Rodanthe (pronounced as three syllables, not two) is a beachfront town along North Carolina’s Outer Banks whose wild, natural beauty evokes a deeper spiritual resonance for Adrienne Willis (Diane Lane). She romped across its unspoiled sands as a child and now, as a harried middle-age mother of two who kicked her cheating husband out of the house seven months earlier, Adrienne returns to Rodanthe in search of solace. A hurricane is brewing off the coast, but Adrienne has promised her childhood friend Jean (Viola Davis) that she’ll tend to her rustic beachfront inn. Jean needs to get her groove back on a Caribbean jaunt, and Adrienne’s only too happy to pack off her computer-nerd son and cranky goth daughter with her soon-to-be ex-husband Jack (Christopher Meloni), who is pressuring her to reconcile.

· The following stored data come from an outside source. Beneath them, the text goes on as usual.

-- ==== Sys2Proof/Machine/Advance.lean ====
section
/-!
DEFINITION. Elapsed time and samples of a command's stimulus: Tally time at its rate adjustment (09 R264, R265), the
targets it passes (09 R267, R273) and the wire models under the currents shown (06 R191). Log entry 1.
-/

namespace Sys2Proof.Machine

/-- Time of firing k of a trigger block (09 R281). -/
def firingTime (b : List Word) (k : Nat) : Nat :=
  let start := fld (par b 1) 31 0 + fld (par b 2) 15 0 * 2 ^ 32
  let period := fld (par b 2) 31 16 + fld (par b 3) 15 0 * 2 ^ 16
  (start + k * period) % 2 ^ 48

/-- A target that lay in the future is reached when Tally time goes on by delta. -/
def reaches (target now delta : Nat) : Bool :=
  decide (0 < diff48 target now) && decide (diff48 target now ≤ (delta : Int))

/-- The phase of AON's ticks, less than one tick. -/
def aonLag : Nat := Config.aonPhase % 30517

/-- Full Tally time of the first AON tick, of 1/32 768 s, at or after a full time (09 R276). -/
def aonTick (t : Nat) : Nat := ceilDiv (ceilDiv ((t - aonLag) * 32768) (10 ^ 9) * 10 ^ 9) 32768 + aonLag

/-- Full Tally time as AON's counter carries it: that of its last tick (09 R275). -/
def aonTime (t : Nat) : Nat := if t < aonLag then 0 else (t - aonLag) * 32768 / 10 ^ 9 * 10 ^ 9 / 32768 + aonLag

/-- The alarm fires when Tally time goes on by delta (09 R273, R276): at a step over its target, else at the first AON
tick at or after it. -/
def State.alarmReached (s : State) (step : Bool) (t delta : Nat) : Bool :=
  let d := diff48 t s.now
  (step && decide (0 < d) && decide (d < (delta : Int))) ||
    (decide (-30518 < d) && decide (aonTick ((s.tim.full : Int) + d).toNat ≤ s.tim.full + delta))

/-- Marks the waiting commands, trigger firings and the alarm that Tally time reaches when it goes on by delta from its
present value, by counting or by a forward step (09 R273), with the time at which it does. -/
def markDue (step : Bool) (delta : Nat) (s : State) : State :=
  let now := s.now
  let when_ := fun (t : Nat) => if step then s.tim.full + delta else s.tim.full + (diff48 t now).toNat
  let cmds := s.inflight.map (fun c =>
    if c.phase = .waiting ∧ reaches c.notBefore now delta then { c with due := true, dueAt := when_ c.notBefore } else c)
  let trig := s.tim.trig.map (fun p =>
    let x := p.2
    match x.block with
    | some b =>
      let t := firingTime b x.k
      if x.armed && reaches t now delta then (p.1, { x with due := true, dueAt := when_ t }) else p
    | none => p)
  let al := match s.tim.alarm with
    | some t => s.tim.alarmDue || s.alarmReached step t delta
    | none => false
  { s with inflight := cmds, tim := { s.tim with trig := trig, alarmDue := al } }

/-- Tally time goes on by dt nanoseconds of module clock: at RADJ from the FBX counter, at the nominal rate while AON
carries it (09 R265, R275). -/
def tallyRun (dt : Nat) (s : State) : State :=
  let radj : Int := if s.pow.mode = .sleep ∨ s.pow.mode = .dormant then 0 else s.tim.radj
  let total := ((dt : Int) * ((10 : Int) ^ 11 + radj) + s.tim.sub).toNat
  let delta := total / 10 ^ 11
  let s1 := markDue false delta s
  { s1 with tim := { s1.tim with full := (s1.tim.full + delta) % 2 ^ 80, sub := total % 10 ^ 11 } }

/-- A value that the outside world shows at a probe from now on; a channel current is first folded into its wire
model. -/
def showSample (s : State) (x : Probe × Int) : State :=
  let s1 := match x.1 with
    | .chanMa ch => s.thetaBefore ch
    | _ => s
  { s1 with env := x :: s1.env.filter (fun y => y.1 != x.1) }

/-! ### What a power die's controller counts (05 R152, R165, R167, 06 R188) -/

/-- The power dies run: not while the module sleeps or is off (20 R598, R602). -/
def State.diesUp (s : State) : Bool :=
  match s.pow.mode with
  | .run => true
  | .entering _ => true
  | _ => false

/-- The blanking count over some on-phase time at one current (R152): it runs above the threshold and through a dip of
less than 10 µs, 10 µs below it reset it, and at BLANK it stands until the trip. A current equal to the threshold counts
as below it (DEDUCED, log 17). -/
def ocRun (blank on : Nat) (above : Bool) (m : ChMeter) : ChMeter :=
  if blank ≤ m.oc then m
  else if above then { m with oc := m.oc + on, dip := 0 }
  else if m.oc = 0 then m
  else if blank ≤ m.oc + on ∧ m.dip + (blank - m.oc) < 10000 then { m with oc := blank }
  else if 10000 ≤ m.dip + on then { m with oc := 0, dip := 0 }
  else { m with oc := m.oc + on, dip := m.dip + on }

/-- A count of time that a condition holds without interruption. -/
def held (ok : Bool) (dt n : Nat) : Nat := if ok then n + dt else 0

/-- Off-state cycles run for a channel (05 R166). -/
def State.offCycles (s : State) (ch : Nat) (c : Chan) : Bool :=
  c.oloffEn && !s.paired ch && !c.limp && (c.st == .off || c.st == .latched || c.st == .retryWait) && s.pow.mode == .run

/-- The switch went off, tripped or lost its feed in the controller cycle of b: its trips' counts stand through that cycle,
in which a further trip is still recorded (05 R162). -/
def Chan.wentOff (c : Chan) (b : Nat) : Bool :=
  !c.st.isOn && c.st != .slewOff &&
    (c.onTill.any (fun t => t / 10 == b / 10) || (c.trips != 0 && c.tripAt / 10 == b / 10))

/-- The counts of a channel over [a, b), in which its state, its current and its threshold do not change. A current or a
voltage between the ends of a threshold's tolerance counts on both of its sides (05 R141). -/
def State.meterSpan (s : State) (ch a b : Nat) (c : Chan) : ChMeter :=
  let dt := b - a
  let on := c.onTime a b
  let live := c.st.isOn || c.st == .slewOff
  let i := s.loadMa ch
  let m := c.meter
  let m1 := if live then ocRun (c.blank * 10000) on (c.overTrip ch a i) m
    else if c.wentOff b then m else { m with oc := 0, dip := 0 }
  let ol := c.st == .on && !c.limp && c.olth != 0
  let below := decide (i < (c.olth : Int))
  let low := if ol then (if on = 0 then m.low else held below on m.low) else 0
  let high := if ol then (if on = 0 then m.high else held (!below) on m.high) else 0
  let rc := c.st.isOn && decide (s.feedMa ch < -(c.tripTh : Int))
  let above := fun (mv : Int) => c.st == .off && !c.limp && decide (s.vfeed (chDie ch) + mv ≤ s.probe (.chanVout ch) * 10)
  { m1 with low := low, high := high, off := held (s.offCycles ch c) dt m.off
            rev := if c.wentOff b then m.rev else held rc dt m.rev, vrev := held (above 300) dt m.vrev,
            clear := held (!(rc || above 700)) dt m.clear }

/-- Number of current samples, one at each multiple of 50 µs, in [a, b). -/
def samplesIn (a b : Nat) : Nat := (b + 49999) / 50000 - (a + 49999) / 50000

/-- Puts the window in progress among those that have ended; one equal to the last changes nothing more (06 R188). -/
def ChMeter.close (m : ChMeter) : ChMeter :=
  { m with sum := 0, n := 0
           done := if m.n = 0 ∨ m.done.getLast? = some (m.sum, m.n) then m.done else m.done ++ [(m.sum, m.n)] }

/-- The samples of [a, b) at one current, with the window ends that fall in it. -/
def odRun (ma : Int) (b : Nat) : List Nat → Nat → ChMeter → ChMeter
  | [], a, m => { m with sum := m.sum + samplesIn a b * ma, n := m.n + samplesIn a b }
  | e :: es, a, m =>
    odRun ma b es e ({ m with sum := m.sum + samplesIn a e * ma, n := m.n + samplesIn a e }).close

/-- The clk at which Tally time passes each of the next n whole seconds, counting at its present rate (00 R625). -/
def State.secondEnds (s : State) (rate n : Nat) : List Nat :=
  (List.range n).map (fun k =>
    s.clk + ceilDiv (((s.tim.full / 10 ^ 9 + 1 + k) * 10 ^ 9 - s.tim.full) * 10 ^ 11 - s.tim.sub) rate)

/-- A channel's counts over [clk, b), split where its inrush window ends. -/
def State.meterOne (s : State) (b : Nat) (ends : List Nat) (ch : Nat) (c : Chan) : Chan :=
  let cut := if c.winAt s.clk ∧ c.winEnd < b then c.winEnd else s.clk
  let c1 := if cut = s.clk then c else { c with meter := s.meterSpan ch s.clk cut c }
  { c with meter := odRun (s.loadMa ch) b ends s.clk (s.meterSpan ch cut b c1) }

/-- On-phase time in ns of a field output from a to b in BSX's clock. -/
def FieldOut.onTime (x : FieldOut) (a b : Nat) : Nat :=
  if foPwm x then
    let f := fun t => pwmOn (foFreq x) x.duty ((t - x.pwmFrom) * foFreq x)
    f b - f a
  else b - a

/-- A field output's counts over [a, b) of BSX's clock at one duty (08 R241, R243). A current between the ends of a
threshold's tolerance counts on both of its sides (08 R230). -/
def State.foSpan (s : State) (i a b : Nat) (x : FieldOut) : FieldOut :=
  let ma := s.probe (.foMa i)
  let on := x.onTime a b
  if x.st ≠ .on then { x with lim := 0, low := 0, high := 0 }
  else
    { x with lim := held (decide (750 ≤ ma)) (b - a) x.lim
             low := if on = 0 ∨ !foOlEn x then x.low else held (decide (ma < 8)) on x.low
             high := if on = 0 ∨ !foOlEn x then x.high else held (decide (2 ≤ ma)) on x.high }

/-- A field output's counts over the next dt nanoseconds, split where a new duty takes effect. -/
def State.foMeter (s : State) (dt i : Nat) (x : FieldOut) : FieldOut :=
  let a := s.bsxClk
  match x.next with
  | some (d, at_) =>
    if at_ ≤ a then s.foSpan i a (a + dt) { x with duty := d, next := none }
    else if at_ < a + dt then s.foSpan i at_ (a + dt) { s.foSpan i a at_ x with duty := d, next := none }
    else s.foSpan i a (a + dt) x
  | none => s.foSpan i a (a + dt) x

/-- A die's feed over the next dt nanoseconds (05 R169). A voltage between the ends of a threshold's tolerance counts on
both of its sides (05 R141). -/
def State.feedMeter (s : State) (dt d : Nat) : Die :=
  let x := look {} s.yar.die d
  let mv := s.probe (.feedMv d)
  { x with feedLow := held (decide (mv < 4400)) dt x.feedLow, feedHigh := held (decide (5200 < mv)) dt x.feedHigh }

/-- VHF is below a VBRN of R593. -/
def State.vhfDown (s : State) : Bool := decide (s.probe .vhfMv < 5300)

/-- The feeds and VHF over the next dt nanoseconds (05 R169, 20 R604). -/
def feedRun (dt : Nat) (s : State) : State :=
  if dt = 0 ∨ s.diesUp = false then s
  else
    { s with yar := { s.yar with die := put (put s.yar.die 0 (s.feedMeter dt 0)) 1 (s.feedMeter dt 1) }
             pow := { s.pow with vhfLow := held s.vhfDown dt s.pow.vhfLow } }

/-- Every channel's counts over the next dt nanoseconds, and every field output's while BSX has its clock. -/
def meterRun (dt : Nat) (s : State) : State :=
  if dt = 0 ∨ s.diesUp = false then s
  else
    let rate := ((10 : Int) ^ 11 + s.tim.radj).toNat
    let ends := s.secondEnds rate ((s.tim.full + (dt * rate + s.tim.sub) / 10 ^ 11) / 10 ^ 9 - s.tim.full / 10 ^ 9)
    let fo := if s.fio.stopAt.isSome then s.fio.fo else s.fio.fo.map (fun p => (p.1, s.foMeter dt p.1 p.2))
    { s with chan := s.chan.map (fun p => (p.1, s.meterOne (s.clk + dt) ends p.1 p.2)), fio := { s.fio with fo := fo } }

/-- A component is in RUN while the module is in RUN or IDLE (18 R562). -/
def State.compRuns (s : State) (c : Nat) : Bool :=
  s.pow.mode == .run &&
  (if c = 0 then s.vlt.mode == .running
   else if c / 16 = 2 then (look { st := .powerGated } s.gates (64 + c % 16)).st == .run
   else if c / 16 = 3 then (look {} s.gates (16 + c % 16)).st == .run
   else true)

/-- Trials count their run time (18 R562). -/
def trialRun (dt : Nat) (s : State) : State :=
  { s with img := { s.img with comp := s.img.comp.map (fun p =>
      if p.2.st = .trial ∧ s.compRuns p.1 then (p.1, { p.2 with run := p.2.run + dt }) else p) } }

/-- A job of Strongbox is a commit (17 R528). -/
def StoJob.isCommit (j : StoJob) : Bool :=
  match j.kind with
  | .commit .. => true
  | _ => false

/-- The conditions of SLEEP entry (20 R597). -/
def State.parked (s : State) : Bool :=
  s.nmg.ring.all (fun p => p.2.st == .disabled || p.2.st == .busSleep || p.2.st == .pnSleep) &&
  s.nmg.req.all (fun p => p.2.1 == 0 && p.2.2 == 0) && s.probe .key != 1 &&
  s.chan.all (fun p => !p.2.limp && (p.2.st == .unconf || p.2.st == .off || p.2.st == .latched)) &&
  s.fio.fo.all (fun p => p.2.st == .unconf || p.2.st == .off || p.2.st == .latched) &&
  s.yar.die.all (fun p => !p.2.yarrow) && s.probe .limpN 1 != 0 && s.probe .safeN 1 != 0 && !s.yar.safeN &&
  s.sto.jobs.all (fun j => !j.isCommit) && s.sto.waiting.isEmpty && s.img.xfer.all (fun p => p.2.isNone) &&
  s.img.comp.all (fun p => p.2.st != .installing && p.2.st != .activating && p.2.st != .fallback)

/-- Notes since when the conditions of R597 hold without interruption; clk is that of the previous command. -/
def parkNote (s : State) : State :=
  let since := if s.parked && s.pow.mode == .run then some (s.pow.quietSince.getD s.clk) else none
  { s with pow := { s.pow with quietSince := since } }

/-- The state after a command's elapsed time and samples. -/
def State.advance (s : State) (e : Stim) : State :=
  let s0 := trialRun e.dt (parkNote (feedRun e.dt (meterRun e.dt s)))
  let s1 := tallyRun e.dt { fabricRun (s.clk + e.dt) s0 with clk := s.clk + e.dt }
  e.samples.foldl showSample s1

end Sys2Proof.Machine
end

“Nights in Rodanthe” is almost all such exposition. Plus Richard Gere. Still trim and edgy into his late 50s, the silver fox shows up at the inn as the only guest for hurricane weekend: He’s a man whose face telegraphs Bad Karma that Must Be Resolved through the Graceful Agency of Woman’s Love. His character has a name, but let’s just call him Richard Gere. Ms. Lane, playing opposite Mr. Gere for the third time (after “Unfaithful” and “The Cotton Club”), telegraphs plenty herself. Adrienne becomes smitten with the man of mystery, who turns out to be a lonely physician with some dark secrets. He’s in Rodanthe to try to set things right — if only he can get over his own ego and lack of compassion for others.

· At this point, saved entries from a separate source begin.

/-- A word of a doorbell page (R78, R79): the consumer windows, the registers; all else reads as 0. -/
def State.pageWordAt (s : State) (t off : Nat) : Word :=
  if 0x800 ≤ off ∧ off < 0xC00 then
    let x := s.queue t (if off < 0xA00 then 4 else 5)
    wd (le (look [] x.cwin (off % 0x200 / 64)) (off % 64) 4)
  else if 0xC00 ≤ off ∧ off < 0xCC0 then
    let q := (off - 0xC00) / 0x20
    let x := s.queue t q
    par (x.regs q ++ [0, x.cfg]) (off % 0x20 / 4)
  else 0

/-- What a read of a doorbell page returns (R78, R80): 0 for another width than 32 and 64 bits, for an unaligned address
and for a requester that is bound neither to the page's tenant nor to T0. -/
def State.pageRead (s : State) (who addr width : Nat) : Nat :=
  let t := (addr - 0x40000000) / 0x1000
  let off := addr % 0x1000
  if !(s.boundTo who t || s.boundTo who 0) then 0
  else if width = 32 ∧ off % 4 = 0 then (s.pageWordAt t off).toNat
  else if width = 64 ∧ off % 8 = 0 then (s.pageWordAt t off).toNat + (s.pageWordAt t (off + 4)).toNat * 2 ^ 32
  else 0

/-- A write to a doorbell page by width and alignment (R78): others than 32 and 64 bits, or unaligned, are ignored. -/
def pageWrite (who addr width value : Nat) (s : State) : State :=
  let t := (addr - 0x40000000) / 0x1000
  let off := addr % 0x1000
  pageOp who t 0 off (fun s =>
  if width = 32 ∧ off % 4 = 0 then pageWord who t off (wd value) s
  else if width = 64 ∧ off % 8 = 0 then pageWord who t (off + 4) (wd (value / 2 ^ 32)) (pageWord who t off (wd value) s)
  else s) s

/-- HELD_REPLY_POSTED (R90): the oldest held reply enters the CQ when it has room. -/
def heldPost (t : Nat) (s : State) : State :=
  let x := s.queue t 4
  match x.held with
  | [] => s
  | h :: hs =>
    if x.room < h.slots.length then s
    else
      let s1 := postItem t 4 (mkSlots x.gen h.slots) (s.setQueue t 4 { x with held := hs })
      match h.final with
      | some id => dropCmd id s1
      | none => s1

/-- HELD_REPLY_POSTED (R90). -/
def execHeldReplyPosted (e : Stim) (t : Nat) (s : State) : Host.Outcome State Fault Refusal :=
  event e s (fun s => s.exists t) (fun s => heldPost t (checkPtrs t 4 s))

/-! ### Pointer integrity (R100 to R102) -/

/-- An upset of a pointer or its copy since the last comparison: the pair as it is now kept. A pair that agrees is no
upset and changes nothing. -/
def upset (t q : Nat) (prod : Bool) (ptr inv : Nat) (s : State) : State :=
  let x := s.queue t q
  let p : BitVec 13 := BitVec.ofNat 13 ptr
  let i : BitVec 13 := BitVec.ofNat 13 inv
  if i = ~~~p then s
  else s.setQueue t q (if prod then { x with prod := p, prodInv := i } else { x with cons := p, consInv := i })

/-- POINTER_CHECK (R100): the pointers of a queue are compared with their copies, the producer or the consumer pair as an
upset has left it. -/
def execPointerCheck (e : Stim) (t q : Nat) (prod : Bool) (ptr inv : Nat) (s : State) :
    Host.Outcome State Fault Refusal :=
  event e s (fun s => decide (q < 6) && s.exists t && (s.queue t q).depth != 0)
    (fun s => checkPtrs t q (upset t q prod ptr inv s))

end Sys2Proof.Machine
end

Love blossoms, as it must, amid heedless bourbon drinking and the playing of old Brook Benton records, intimate confessions and long walks along those rugged shores — shores where wild ponies run free. And those ponies? Those ponies are a metaphor. Like Richard Gere, Adrienne must also let something go in order to be free, to grow, to be who she really is — and who she once was. One hurricane, some windblown hoochie-coochie, and, bingo, lives are changed.

Somewhere along the way, even though you know it’s a load of Hallmark Card claptrap with some mild titillation for the date-night crowd, the film is actually forgivable. Watching it on an airplane after two or three drinks, I’d be happy just to see the ever-fetching and predictable Ms. Lane do the same thing she does in all her recent movies, and groove on the scenery, and laugh a smug laugh at all the silliness. But apparently the works of Mr. Sparks dispatch their bland but sympathetic characters through all kinds of tortured permutations on their paths to enlightenment. And it’s the last half-hour here that becomes really ludicrous. The spoiler isn’t what happens to Richard Gere and Adrienne, but what happened to former Public Theater honcho George C. Wolfe, who serves as director here. Didn’t this guy used to be important? What terrible karmic debt is he repaying by churning out faceless hackwork like this?